Make sure he understands that he needs to listen to your needs just as you need to listen to his.

Also, make sure he knows the difference between needs and wants.

I was taught this and it's making my relationship better.

16

YES I do think there's something wrong with it IF there's a commitment involved. If he's dating you, then WHY would he need to continue to visit dating sites - HEEELLOOOO, he has a girlfriend.

I'd be upset too honey - it's just not right, and bottom line - what he's doing - is disrespectful to you…

Tell him how you feel - tell him either he dates you and forgoes the sex & dating sites or you're gone…you don't need or deserve this. You deserve a man who gives you his whole attention..

Take care sweetie, Marilyn

17

If youre not engaged he will do what he wants. If he wont stop and you hate it that badly, you can find someone who respects you more. It doesnt sound like real love on his part.

18

you need to talk to him you know..open communication is the best in a relationship.if he doesnt want to part himself from those dating/sex sites…maybe you need to compromise with each other.tell him it hurts you most..and you are the real thing compared from those sites.so cheer up!

19
luvlisteningtomusic
February 13th, 2011 at 9:50 am

He is probably not serious about the relationship you two are in. You need to tell him straight out if he wants to stay in the relationship you two are in then he needs to get off that site. He could be thinking that he could find someone better or he could like the attention he is getting on there. You should put yourself back on that site and see how he feels about it.

20

yes i think it wrong my hubby is doing this and does it when i am not around i have asked him about it but he lies about it what gets me is that the girls on the other end thinks hes single that piss me off even more so girl i know how u feel
good luck

21

if he still goes after you have told him how it makes you feel. then he has no respect for your feelings and you need to say good bye. it is an emotional affair… hurts like hell but if you cut it off now save yourself from further pain. If he is on those sights makes you wonder is he looking for the next victim after you toss him out… think about it if he is looking there what makes you think he hasn't met them in person…..

22

yup .. its absolutely wrong to continue doing that while being in a serious relationship that you really care about you partner feeling and thoughts .. what you need to do is to take a serious issue about it ,, it isn't something that you will be upset about for a while then forget about and move on !! it threats your relationship .. he need to be more caring about you .. if he's not maybe you should think twice about how mush that man is committed to you ..

23

I have read that:

True Love is not possessive.

True loves gives Freedom. If your love is true he will leave all that bothers you & you will find him.

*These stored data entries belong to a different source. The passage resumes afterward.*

/-- Word 0 as a number (R117). -/
def packW0 (w : W0) : W32 :=
  BitVec.ofNat 32 (w.len % 4 * 2 ^ 30 + w.op % 256 * 2 ^ 22 + w.fn % 64 * 2 ^ 16 + w.d.toNat * 2 ^ 11
    + w.a.toNat * 2 ^ 6 + w.b.toNat * 2 + w.s.toNat)

/-- The fields of word 0 (R117). -/
def unpackW0 (x : W32) : W0 :=
  ⟨fld x 31 30, fld x 29 22, fld x 21 16, BitVec.ofNat 5 (fld x 15 11), BitVec.ofNat 5 (fld x 10 6),
    BitVec.ofNat 5 (fld x 5 1), x.getLsbD 0⟩

/-- L word 2 and E word 2 (R119). -/
def packWave (w : Wave) : W32 :=
  BitVec.ofNat 32 (w.own.toNat * 2 ^ 24 + w.pred.toNat * 2 ^ 16 + w.succ.toNat * 2 ^ 8 + w.scope.toNat * 2 ^ 5
    + w.acq.toNat * 2 ^ 4 + w.rel.toNat * 2 ^ 3 + w.path.toNat)

/-- The fields of a wave word (R119, R122). -/
def unpackWave (y : W32) : Wave :=
  ⟨BitVec.ofNat 8 (fld y 31 24), BitVec.ofNat 8 (fld y 23 16), BitVec.ofNat 8 (fld y 15 8),
    BitVec.ofNat 3 (fld y 7 5), y.getLsbD 4, y.getLsbD 3, BitVec.ofNat 3 (fld y 2 0)⟩

/-- V word 1 (R119). -/
def packV (v : VOp) : W32 :=
  BitVec.ofNat 32 (v.shD.toNat * 2 ^ 28 + v.shA.toNat * 2 ^ 24 + v.shB.toNat * 2 ^ 20 + v.ty.toNat * 2 ^ 16
    + v.rnd.toNat * 2 ^ 13 + v.sat.toNat * 2 ^ 12 + v.chain.toNat * 2 ^ 8 + v.imm.toNat)

/-- The fields of V word 1 (R119). -/
def unpackV (x : W32) : VOp :=
  ⟨BitVec.ofNat 4 (fld x 31 28), BitVec.ofNat 4 (fld x 27 24), BitVec.ofNat 4 (fld x 23 20),
    BitVec.ofNat 4 (fld x 19 16), BitVec.ofNat 3 (fld x 15 13), x.getLsbD 12, BitVec.ofNat 4 (fld x 11 8),
    BitVec.ofNat 8 (fld x 7 0)⟩

/-- T word 1 (R119). -/
def packT (place : Byte) (count cell : BitVec 12) : W32 :=
  BitVec.ofNat 32 (place.toNat * 2 ^ 24 + count.toNat * 2 ^ 12 + cell.toNat)
def tPlace (x : W32) : Byte := BitVec.ofNat 8 (fld x 31 24)
def tCount (x : W32) : BitVec 12 := BitVec.ofNat 12 (fld x 23 12)
def tCell (x : W32) : BitVec 12 := BitVec.ofNat 12 (fld x 11 0)

/-- D of an `emit`: REL in bit 4, the scope in bits [3:1] (R147). -/
def relD (rel : Bool) (scope : BitVec 3) : Rg := BitVec.ofNat 5 (rel.toNat * 16 + scope.toNat * 2)
/-- Word 1 of `bar` (R182). -/
def packBar (id : BitVec 4) (n : BitVec 12) : W32 := BitVec.ofNat 32 (n.toNat * 2 ^ 12 + id.toNat)
/-- W3 of `ring.init` (R194). -/
def packRing (slotu : BitVec 10) (nslotm1 : BitVec 6) (base : BitVec 16) : W32 :=
  BitVec.ofNat 32 (slotu.toNat * 2 ^ 22 + nslotm1.toNat * 2 ^ 16 + base.toNat)
/-- W3 of `mx.lds` (R239). -/
def packLds (km1 nm1 : BitVec 7) (sc : Bool) : W32 :=
  BitVec.ofNat 32 (km1.toNat * 2 ^ 25 + nm1.toNat * 2 ^ 18 + sc.toNat * 2 ^ 17)
/-- W3 of `mx.mul` and `mx.mulb` (R241). -/
def packMul (mm1 km1 nm1 : BitVec 7) (acc q sc : Bool) : W32 :=
  BitVec.ofNat 32 (mm1.toNat * 2 ^ 25 + km1.toNat * 2 ^ 18 + nm1.toNat * 2 ^ 11 + acc.toNat * 2 ^ 10
    + q.toNat * 2 ^ 9 + sc.toNat * 2 ^ 8)
/-- W3 of `mx.drain` (R242). -/
def packDrain (mm1 nm1 : BitVec 7) (acc q byp nowr : Bool) : W32 :=
  BitVec.ofNat 32 (mm1.toNat * 2 ^ 25 + nm1.toNat * 2 ^ 18 + acc.toNat * 2 ^ 17 + q.toNat * 2 ^ 16
    + byp.toNat * 2 ^ 15 + nowr.toNat * 2 ^ 14)
/-- W3 of `mx.cfg` (R237). -/
def packCfg (aty bty : BitVec 4) (out bsat : Bool) (rg : BitVec 4) (rnm1 : BitVec 8) : W32 :=
  BitVec.ofNat 32 (aty.toNat * 2 ^ 28 + bty.toNat * 2 ^ 24 + out.toNat * 2 ^ 23 + bsat.toNat * 2 ^ 22
    + rg.toNat * 2 ^ 18 + rnm1.toNat * 2 ^ 10)
/-- W3 of `nz.cfg` (R245). -/
def packNz (mode : BitVec 3) : W32 := BitVec.ofNat 32 (mode.toNat * 2 ^ 29)
/-- W3 of `dl.merge` (R251). -/
def packMerge (dm1 : BitVec 8) (fin : Bool) : W32 := BitVec.ofNat 32 (dm1.toNat + fin.toNat * 2 ^ 8)
/-- W3 of the ladder commands (R255). -/
def packLad (lad : BitVec 3) (mode : BitVec 2) (nrm1 : BitVec 5) (nem1 : BitVec 10) : W32 :=
  BitVec.ofNat 32 (lad.toNat * 2 ^ 29 + mode.toNat * 2 ^ 27 + nrm1.toNat * 2 ^ 22 + nem1.toNat * 2 ^ 12)
/-- W3 of `lad.rung` (R255). -/
def packRung (lad : BitVec 3) (k : BitVec 5) : W32 := BitVec.ofNat 32 (lad.toNat * 2 ^ 29 + k.toNat * 2 ^ 24)

/-- Why words are refused. The causes are those of R141. -/
inductive DecodeError where
  /-- OP or FN not assigned: cause 0x03 at word 0 (R140). -/
  | unassignedCode
  /-- LEN differs from the format's value of the instruction that OP and FN name: cause 0x04 at word 0 (R118). -/
  | lenMismatch (i : Instr)
  /-- The words end before the instruction does: cause 0x09 (R127). `i` is what OP and FN name, where they name one. -/
  | truncated (i : Option Instr)
  /-- A rule of the instruction's fields is broken at this word, with this cause (0x05 or 0x06). -/
  | field (word cause : Nat) (i : Instr)
deriving DecidableEq, Repr

/-- The word at which the rule is broken. -/
def DecodeError.word : DecodeError → Nat
  | .field w _ _ => w
  | _ => 0
/-- The cause of R141. -/
def DecodeError.cause : DecodeError → Nat
  | .unassignedCode => 3
  | .lenMismatch _ => 4
  | .truncated _ => 9
  | .field _ c _ => c

def unassigned : Except DecodeError Instr := .error .unassignedCode

/-- The first check that fails, in the order of R141: the lowest word, then the lowest cause. -/
def firstBad : List (Nat × Nat × Bool) → Option (Nat × Nat)
  | [] => none
  | (w, c, ok) :: cs => if ok then firstBad cs else some (w, c)

/-- LEN is judged first, then the instruction's own checks (R118, R141). -/
def finish (w : W0) (len : Nat) (checks : List (Nat × Nat × Bool)) (i : Instr) : Except DecodeError Instr :=
  if w.len ≠ len then .error (.lenMismatch i)
  else match firstBad checks with
    | some e => .error (.field e.1 e.2 i)
    | none => .ok i

/-- ACQ = REL = 0 needs SCOPE 0 (R171). -/
def flagsOk (y : W32) : Bool := (unpackWave y).flagsOk
def fenceFlagsOk (y : W32) : Bool := (unpackWave y).fenceOk
def waveRange (y : W32) : Bool := (unpackWave y).rangeOk
def pathIn (y : W32) (ps : List Nat) : Bool := (unpackWave y).pathIn ps

/-- OP 0x00: FN selects the operation (R138). -/
def decodeOp00 (w : W0) (x y z : W32) : Except DecodeError Instr :=
  match w.fn with
  | 0 => finish w 0 [] (.add w.d w.a w.b w.s)
  | 1 => finish w 0 [] (.sub w.d w.a w.b w.s)
  | 2 => finish w 0 [] (.mul w.d w.a w.b w.s)
  | 3 => finish w 0 [] (.mulh w.d w.a w.b w.s)
  | 4 => finish w 0 [] (.mulhz w.d w.a w.b w.s)
  | 5 => finish w 0 [] (.div w.d w.a w.b w.s)
  | 6 => finish w 0 [] (.divz w.d w.a w.b w.s)
  | 7 => finish w 0 [] (.rem w.d w.a w.b w.s)
  | 8 => finish w 0 [] (.remz w.d w.a w.b w.s)
  | 9 => finish w 0 [] (.and w.d w.a w.b w.s)
  | 10 => finish w 0 [] (.or w.d w.a w.b w.s)
  | 11 => finish w 0 [] (.xor w.d w.a w.b w.s)
  | 12 => finish w 0 [] (.andn w.d w.a w.b w.s)
  | 13 => finish w 0 [] (.shl w.d w.a w.b w.s)
  | 14 => finish w 0 [] (.shr w.d w.a w.b w.s)
  | 15 => finish w 0 [] (.sra w.d w.a w.b w.s)
  | 16 => finish w 0 [] (.rol w.d w.a w.b w.s)
  | 17 => finish w 0 [] (.min w.d w.a w.b w.s)
  | 18 => finish w 0 [] (.max w.d w.a w.b w.s)
  | 19 => finish w 0 [] (.minz w.d w.a w.b w.s)
  | 20 => finish w 0 [] (.maxz w.d w.a w.b w.s)
  | 21 => finish w 0 [(0, 5, w.b == 0)] (.clz w.d w.a w.s)
  | 22 => finish w 0 [(0, 5, w.b == 0)] (.ctz w.d w.a w.s)
  | 23 => finish w 0 [(0, 5, w.b == 0)] (.pop w.d w.a w.s)
  | 24 => finish w 0 [(0, 5, w.b == 0)] (.mov w.d w.a w.s)
  | 25 => finish w 0 [] (.sext w.d w.a w.b w.s)
  | 26 => finish w 0 [] (.zext w.d w.a w.b w.s)
  | 27 => finish w 0 [] (.bext w.d w.a w.b w.s)
  | 28 => finish w 0 [] (.bins w.d w.a w.b w.s)
  | 29 => finish w 0 [] (.addr w.d w.a w.b w.s)
  | _ => unassigned

/-- OP 0x01: FN selects the operation (R138). -/
def decodeOp01 (w : W0) (x y z : W32) : Except DecodeError Instr :=
  match w.fn with
  | 0 => finish w 1 [(0, 5, w.a == 0), (0, 5, w.b == 0)] (.li w.d x w.s)
  | 1 => finish w 1 [(0, 5, w.a == 0), (0, 5, w.b == 0)] (.lih w.d x w.s)
  | 2 => finish w 1 [(0, 5, w.b == 0)] (.addi w.d w.a x w.s)
  | 3 => finish w 1 [(0, 5, w.b == 0)] (.andi w.d w.a x w.s)
  | 4 => finish w 1 [(0, 5, w.b == 0)] (.ori w.d w.a x w.s)
  | 5 => finish w 1 [(0, 5, w.b == 0)] (.xori w.d w.a x w.s)
  | 6 => finish w 1 [(0, 5, w.b == 0), (1, 6, fld x 31 6 == 0)] (.shli w.d w.a (x.setWidth 6) w.s)
  | 7 => finish w 1 [(0, 5, w.b == 0), (1, 6, fld x 31 6 == 0)] (.shri w.d w.a (x.setWidth 6) w.s)
  | 8 => finish w 1 [(0, 5, w.b == 0), (1, 6, fld x 31 6 == 0)] (.srai w.d w.a (x.setWidth 6) w.s)
  | _ => unassigned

Be happy, open & frank. Don't fret. Don't Worry.

You need to handle this situation professionally with dexterity.

GOD BLESS YOU BOTH.!

24

Ask him if he is happy with your relationship. If he said "yes" and then ask him why he needs to go on these sights. If he said "no" drop him and move on.

25

Yes – it’s wrong to continue with such activity. In a nutshell this is a small thing in comparison to life ups and downs. If he doesn’t respect how you on this, then there’s much more and bigger things he’s not going to respect. He’s selfish and for some reason finds more pleasure on the websites than what he have at home. I don’t encourage people to leave they’re mate, but I do highly recommend people to think bigger and broader. Look at themselves and what makes them happy, what they can and can’t tolerate, what’s acceptable and unacceptable. You must look at yourself and what pleases you and then you’ll have the answer to your question.

26

well were both in the same situation, execpt my b/f hasn't told me about it i found out. i kinda asked him about it but he denies it, i can't tell him i know only cause the way i found out ( i checked his email) so atleast your b/f is telling you and not hiding it. i think if my b/f was a lil more honest i wanna say i wouldnt be that mad. cause i know about it. all i can say is that your lucky he was honest enough to tell you. i know it really sux but just talk to him. i hope the outcome is good good luck hun.